Source material Block Start

/-- For every state: a resident FW_DOWNLOAD with a block out of place or out of bounds has its failure as its POST to
come; its transfer is queued and its read requests go out; a later block that has arrived stands in the staging
bank at its offset and waits to be stored; a first block whose manifest fails a check, and a block of which a
word's program is refused, make the staging FAILED. LIVE activation is under way from its admission beat, the
entries of migrated settings and then its BOOTCTL entry being written. Each of AT_RESET, COMMIT, ROLLBACK and
DISCARD first begins to write its BOOTCTL entry, and once that is durable has its POST to come with OK: AT_RESET
and ROLLBACK count as activations, COMMIT raises the version floor, forgets the old settings and retires entries
of other schemas, DISCARD leaves nothing preloaded (16_boot_flash_firmware.md, 03_rings_commands.md). -/
def Obligations.FirmwareCommands : Prop :=
  (∀ s c x b st d, Resident s c 0x8C 4 x → x.snap = 0 → blockFault s x = some (st, d) → Posts (.fwDownload c b) s c st d 0 (fun t => { s with ctxs := t.ctxs }) fun _ => True) ∧
  (∀ s c x, Resident s c 0x8C 4 x → x.snap = 0 → blockFault s x = none → hostInDone s x (dBytes x) [] = false →
    Does (.fwDownload c []) s fun t => t = { s with ctxs := t.ctxs, movers := t.movers, out := t.out } ∧ getCtx t c = some { x with snap := 1 } ∧
      ((x.ringOf.bind (getRing s)).isSome = true → t.out = s.out ++ dataReads s x 0 (dBytes x))) ∧
  (∀ s c x b, Resident s c 0x8C 4 x → (x.snap = 2 ∨ x.snap = 1 ∧ hostInDone s x (dBytes x) b = false) → Idle (.fwDownload c b) s) ∧
  (∀ s c x b w, Resident s c 0x8C 4 x → x.snap = 1 → hostInDone s x (dBytes x) b = true → x.entry.a0 ≠ 0 → w = programBlock s (stageBank s) x.entry.a0.toNat (hostIn x 0 (dBytes x) b) → w.2 ≠ 0 →
    Does (.fwDownload c b) s fun t => t.nor.stage = .failed ∧ t.nor.dlBusy = none ∧ t.nor.progRefused = satAdd s.nor.progRefused w.2 ∧
      ∃ y, getCtx t c = some y ∧ y.wait = .posting ∧ y.status = St.signature ∧ y.detail = 7) ∧
  (∀ s c x b w, Resident s c 0x8C 4 x → x.snap = 1 → hostInDone s x (dBytes x) b = true → x.entry.a0 ≠ 0 → s.nor.stage = .receiving →
    w = programBlock s (stageBank s) x.entry.a0.toNat (hostIn x 0 (dBytes x) b) → w.2 = 0 →
    Does (.fwDownload c b) s fun t => t = { s with ctxs := t.ctxs, movers := t.movers, nor := t.nor } ∧ t.nor.dlBusy = some (c, x.entry.a0.toNat, dBytes x) ∧
      (imageOf t (stageBank s)).bytes = Mem.writeN (imageOf s (stageBank s)).bytes x.entry.a0.toNat w.1 ∧
      (imageOf t (1 - stageBank s)) = imageOf s (1 - stageBank s) ∧ t.nor.stage = .receiving ∧ ∃ y, getCtx t c = some y ∧ y.snap = 2) ∧
  (∀ s c x b u k w, Resident s c 0x8C 4 x → x.snap = 1 → hostInDone s x (dBytes x) b = true → x.entry.a0 = 0 →
    w = programBlock s (stageBank s) 0 (hostIn x 0 (dBytes x) b) →
    u = (modImage (endTransfer (commitNow s c) c false (dBytes x)) (stageBank s) (fun i => { i with bytes := Mem.writeN i.bytes 0 w.1 })).updNor (fun m => { m with progRefused := satAdd m.progRefused w.2 }) →
    manifestFault u (stageBank s) = some k →
    Does (.fwDownload c b) s fun t => t.nor.stage = .failed ∧ t.nor.dlBusy = none ∧ ∃ y, getCtx t c = some y ∧ y.wait = .posting ∧ y.status = St.signature ∧ y.detail = BitVec.ofNat 8 k) ∧
  (∀ s c x, Resident s c 0x8D 4 x → (x.entry.a0 ≠ 0 ∨ s.nor.activating ≠ some (c, 1)) → Idle (.fwActivateLive c) s) ∧
  (∀ s c x, Resident s c 0x8D 4 x → x.entry.a0 = 0 → s.nor.activating = some (c, 1) →
    Does (.fwActivateLive c) s fun t => t = { s with ctxs := t.ctxs, nor := t.nor } ∧ t.nor.activating = some (c, 3) ∧ t.nor.actAt = s.nor.actAt ∧
      ∃ l e, t.nor.writing = s.nor.writing ++ l ++ [e] ∧ l.map (fun k => (k.typ, k.key, k.value)) = migration s (imageOf s (stageBank s)) ∧ e.typ = 1 ∧
        e.value = bootBody (stageBank s) (some s.nor.active) true 0 .previous) ∧
  (∀ s i, i.schema ≤ s.nor.schema → migration s i = []) ∧
  (∀ s i p, s.nor.schema < i.schema → p ∈ s.nv → settingNv p.1 = true →
    (0x05, settingKey i.schema p.1, settingUnder i.schema p.1 ((Config.setmap i.version p.1 p.2).getD p.2)) ∈ migration s i) ∧
  (∀ s c x i v, (i = Instr.fwActivateAtReset c ∧ x.entry.a0 = 1 ∧ v = bootBody (stageBank s) (some s.nor.active) true 0 .previous ∨
      i = Instr.fwActivateCommit c ∧ x.entry.a0 = 2 ∧ v = bootBody s.nor.active none false 0 .erasing ∨
      i = Instr.fwActivateRollback c ∧ x.entry.a0 = 3 ∧ v = bootBody (s.nor.prev.getD 0) none false 0 .failed ∨
      i = Instr.fwActivateDiscard c ∧ x.entry.a0 = 4 ∧ v = bootBody s.nor.active s.nor.prev s.nor.trial s.nor.attempts .erasing) →
    Resident s c 0x8D 4 x → x.snap = 0 →
    Does i s fun t => t = { s with ctxs := t.ctxs, nor := t.nor } ∧ getCtx t c = some { x with snap := 1, commitBeat := some (x.commitBeat.getD s.beat) } ∧
      t.nor.stage = s.nor.stage ∧ t.nor.active = s.nor.active ∧ ∃ e, t.nor.writing = s.nor.writing ++ [e] ∧ e.typ = 1 ∧ e.key = 0 ∧ e.value = v) ∧
  (∀ s c x, Resident s c 0x8D 4 x → x.snap ≠ 0 → norWriting s 0x01 0 = false →
    (x.entry.a0 = 1 → Does (.fwActivateAtReset c) s fun t => t.nor.activations = satAdd32 s.nor.activations 1 ∧ t.nor.lastAct = 2 ∧ t.nor.active = s.nor.active ∧
      ∃ y, getCtx t c = some y ∧ y.wait = .posting ∧ y.status = St.ok) ∧
    (x.entry.a0 = 2 → Does (.fwActivateCommit c) s fun t => t.nor.svnMin = max s.nor.svnMin (imageOf s s.nor.active).svn ∧ t.nor.oldNv = [] ∧
      (∀ e ∈ t.nor.log, e.typ = 5 → e.key / 2 ^ 32 = s.nor.schema) ∧
      ∃ y, getCtx t c = some y ∧ y.wait = .posting ∧ y.status = St.ok) ∧
    (x.entry.a0 = 3 → Does (.fwActivateRollback c) s fun t => t.nor.activations = satAdd32 s.nor.activations 1 ∧ t.nor.lastAct = 3 ∧
      ∃ y, getCtx t c = some y ∧ y.wait = .posting ∧ y.status = St.ok) ∧
    (x.entry.a0 = 4 → Does (.fwActivateDiscard c) s fun t => t.nor.preloaded = false ∧ t.nor.svnMin = s.nor.svnMin ∧
      ∃ y, getCtx t c = some y ∧ y.wait = .posting ∧ y.status = St.ok))

/-- For every state: a system-area entry that reads back is current from then on, in place of the one of its kind and
key; one that does not is written again; a key record becomes usable, and that of a rotation the current key; an
anchor that is written is the one recovery starts from, and the generation before the previous one is released. A
system sector whose erase verified is free and its REERASE entry gone; of an image sector the bytes are gone, and
with the last of an ERASING staging bank that bank is BLANK; an erase that does not verify runs again. A verified
image is preloaded. At the switch beat the activation waits for the Servitors, the old vendor code stays for
contexts already started, and the activation is counted; each Servitor restarts in order, and with the last the
activation ends and FW_ACTIVATE has its POST to come with OK. An expiry of a Servitor that is not halted is
counted and changes nothing else (16_boot_flash_firmware.md, 17_security_life_cycle.md, 15_onchip_memory.md). -/
def Obligations.FirmwareEvents : Prop :=
  (∀ s e l, s.nor.writing = e :: l → Does (.norProgramDone false) s fun t => t = { s with nor := t.nor } ∧ t.nor.writing = s.nor.writing ∧ t.nor.log = s.nor.log) ∧
  (∀ s e l, s.nor.writing = e :: l → e.typ ≠ 0x02 → e.typ ≠ 0x07 → e.typ ≠ 0x09 → e.typ ≠ 0x0D → s.nor.sysUsed.length < 240 →
    Does (.norProgramDone true) s fun t => t = { s with nor := t.nor } ∧ t.nor.writing = l ∧ (∃ f ∈ t.nor.log, f.typ = e.typ ∧ f.key = e.key ∧ f.value = e.value) ∧
      (∀ f ∈ s.nor.log, ¬ (f.typ = e.typ ∧ f.key = e.key) → f ∈ t.nor.log) ∧
      t.nor.eraseSuspends = satAdd s.nor.eraseSuspends (b2n s.nor.erasing.isSome)) ∧
  (∀ s e l, s.nor.writing = e :: l → exec (.norProgramDone true) s = .next (compact (entryDurable ((s.updNor fun n =>
    { n with eraseSuspends := satAdd n.eraseSuspends (b2n n.erasing.isSome) }).updNor fun n => { n with writing := l }.durable e) e))) ∧
  (∀ s c o n b, s.nor.writing = [] → s.nor.dlBusy = some (c, o, n) → exec (.norProgramDone b) s = .next (blockStored s c o n b)) ∧
  (∀ s e l, s.nor.writing = e :: l → e.typ = 0x0D → s.nor.sysUsed.length < 240 →
    Does (.norProgramDone true) s fun t => t = { s with nor := t.nor, sec := t.sec } ∧ recOfBody s e.value ∈ t.sec.keyrecs ∧
      (field e.value 0 2 = 0 → s.sec.rotKey = some (field e.value 4 4) →
        t.sec.sysEpochPrev = s.sec.sysEpoch ∧ t.sec.sysEpoch = field e.value 4 4 ∧ t.sec.sysEpochs = s.sec.sysEpochs + 1 ∧ t.sec.rotKey = none) ∧
      (s.sec.rotKey ≠ some (field e.value 4 4) → t.sec.sysEpoch = s.sec.sysEpoch ∧ t.sec.rotKey = s.sec.rotKey)) ∧
  (∀ s e l, s.nor.writing = e :: l → e.typ = 0x02 → s.nor.sysUsed.length < 240 →
    Does (.norProgramDone true) s fun t => t.nor.writing = l ∧ (∃ a, t.nor.anchor = some a ∧ a.gen = field e.value 0 4 ∧ t.xlat.gens = keepGens s.xlat.gens a.gen) ∧
      t.xlat.map = s.xlat.map ∧ t.ctxs = s.ctxs ∧ t.rings = s.rings ∧ t.media = s.media ∧ t.flash = s.flash ∧ t.sec = s.sec) ∧
  (∀ s b, s.nor.writing = [] → s.nor.dlBusy = none → Idle (.norProgramDone b) s) ∧
  (∀ s b k, s.nor.erasing = some (b, k) → 768 ≤ k → (s.nor.log.any fun e => e.typ == 0x09 && e.key == eraseKey (1 - b) k) = false →
    (s.nor.writing.any fun e => e.typ == 0x09 && e.key == eraseKey (1 - b) k) = false →
    Does (.norEraseDone true) s fun t => t = { s with nor := t.nor } ∧ t.nor.sysUsed = s.nor.sysUsed.filter (· != k - 768) ∧
      t.nor.log = s.nor.log.filter fun e => !(e.typ == 0x09 && e.key == eraseKey b k)) ∧
  (∀ s b, s.nor.erasing = none → Idle (.norEraseDone b) s) ∧
  (∀ s p, s.nor.erasing = some p → exec (.norEraseDone false) s = .next (erasePump (s.updNor fun n => { n with erasing := none }))) ∧
  (∀ s b k, s.nor.erasing = some (b, k) → k < 768 → Does (.norEraseDone true) s fun t => t = { s with nor := t.nor } ∧
    (s.nor.stage ≠ .erasing → t.nor.stage = s.nor.stage ∧ (imageOf t b).bytes = (imageOf s b).bytes.filter fun c => !(decide (65536 * k ≤ c.1) && decide (c.1 < 65536 * (k + 1)))) ∧
    (s.nor.stage = .erasing → b = stageBank s → k = s.nor.eraseNext → k < 767 → t.nor.stage = .erasing ∧ t.nor.eraseNext = k + 1) ∧
    (s.nor.stage = .erasing → b = stageBank s → k = s.nor.eraseNext → k = 767 → b < 2 → t.nor.stage = .blank ∧ imageOf t b = Image.init ∧ t.nor.dlNext = 0)) ∧
  (∀ s, s.nor.stage = .verified → exec .fwPreloadDone s = .next { s with nor := { s.nor with preloaded := true } }) ∧
  (∀ s, s.nor.stage ≠ .verified → Idle .fwPreloadDone s) ∧
  (∀ s c, s.nor.activating = some (c, 3) → norWriting s 0x01 0 = false →
    Does .fwSwitchBeat s fun t => t = { s with nor := t.nor, zci := t.zci, nv := t.nv } ∧ t.nor.activating = some (c, 5) ∧ t.nor.switchBeat = s.beat ∧
      t.zci.oldVlib = s.zci.lib.filter (fun l => decide (l.slot < 256)) ∧ t.nor.preloaded = false ∧ t.nor.activations = satAdd32 s.nor.activations 1) ∧
  (∀ s c, s.nor.activating = some (c, 3) → norWriting s 0x01 0 = true → Idle .fwSwitchBeat s) ∧
  (∀ s c n, s.nor.activating = some (c, 5) → s.nor.restarted = n → n < 7 → exec (.servitorRestart n) s = .next { s with nor := { s.nor with restarted := n + 1 } }) ∧
  (∀ s n, (s.nor.activating.map Prod.snd ≠ some 5 ∨ s.nor.restarted ≠ n) → Idle (.servitorRestart n) s) ∧
  (∀ s, s.nor.activating.map Prod.snd ≠ some 3 → Idle .fwSwitchBeat s) ∧
  (∀ s c, s.nor.activating = some (c, 5) → s.nor.restarted = 7 →
    exec (.servitorRestart 7) s = .next (finishAdm (event (s.updNor fun m => { m with activating := none, restarted := 0 }) 6 0xFF) c 0x8D St.ok 0 0)) ∧
  (∀ s c x, s.nor.activating = some (c, 5) → s.nor.restarted = 7 → getCtx s c = some x → x.wait = .resident → x.entry.typ = 4 → x.entry.op = 0x8D → x.stopping = false →
    Does (.servitorRestart 7) s fun t => t.nor = { s.nor with activating := none, restarted := 0 } ∧ getCtx t c = some { x with wait := .posting, status := St.ok, detail := 0, result := 0 }) ∧
  (∀ s n, n < 8 → vget s.mem.servHalted n false = false → exec (.watchdogExpiry n) s = .next { s with nor := { s.nor with wdtExpiries := satAdd s.nor.wdtExpiries 1 } }) ∧
  (∀ s n, 8 ≤ n ∨ vget s.mem.servHalted n false = true → Idle (.watchdogExpiry n) s)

Source material Block End

**What is needed**
Where the material contains a line with "watchdogExpiry", return that line.

**Output below**
  (∀ s n, n < 8 → vget s.mem.servHalted n false = false → exec (.watchdogExpiry n) s = .next { s with nor := { s.nor with wdtExpiries := satAdd s.nor.wdtExpiries 1 } }) ∧
  (∀ s n, 8 ≤ n ∨ vget s.mem.servHalted n false = true → Idle (.watchdogExpiry n) s)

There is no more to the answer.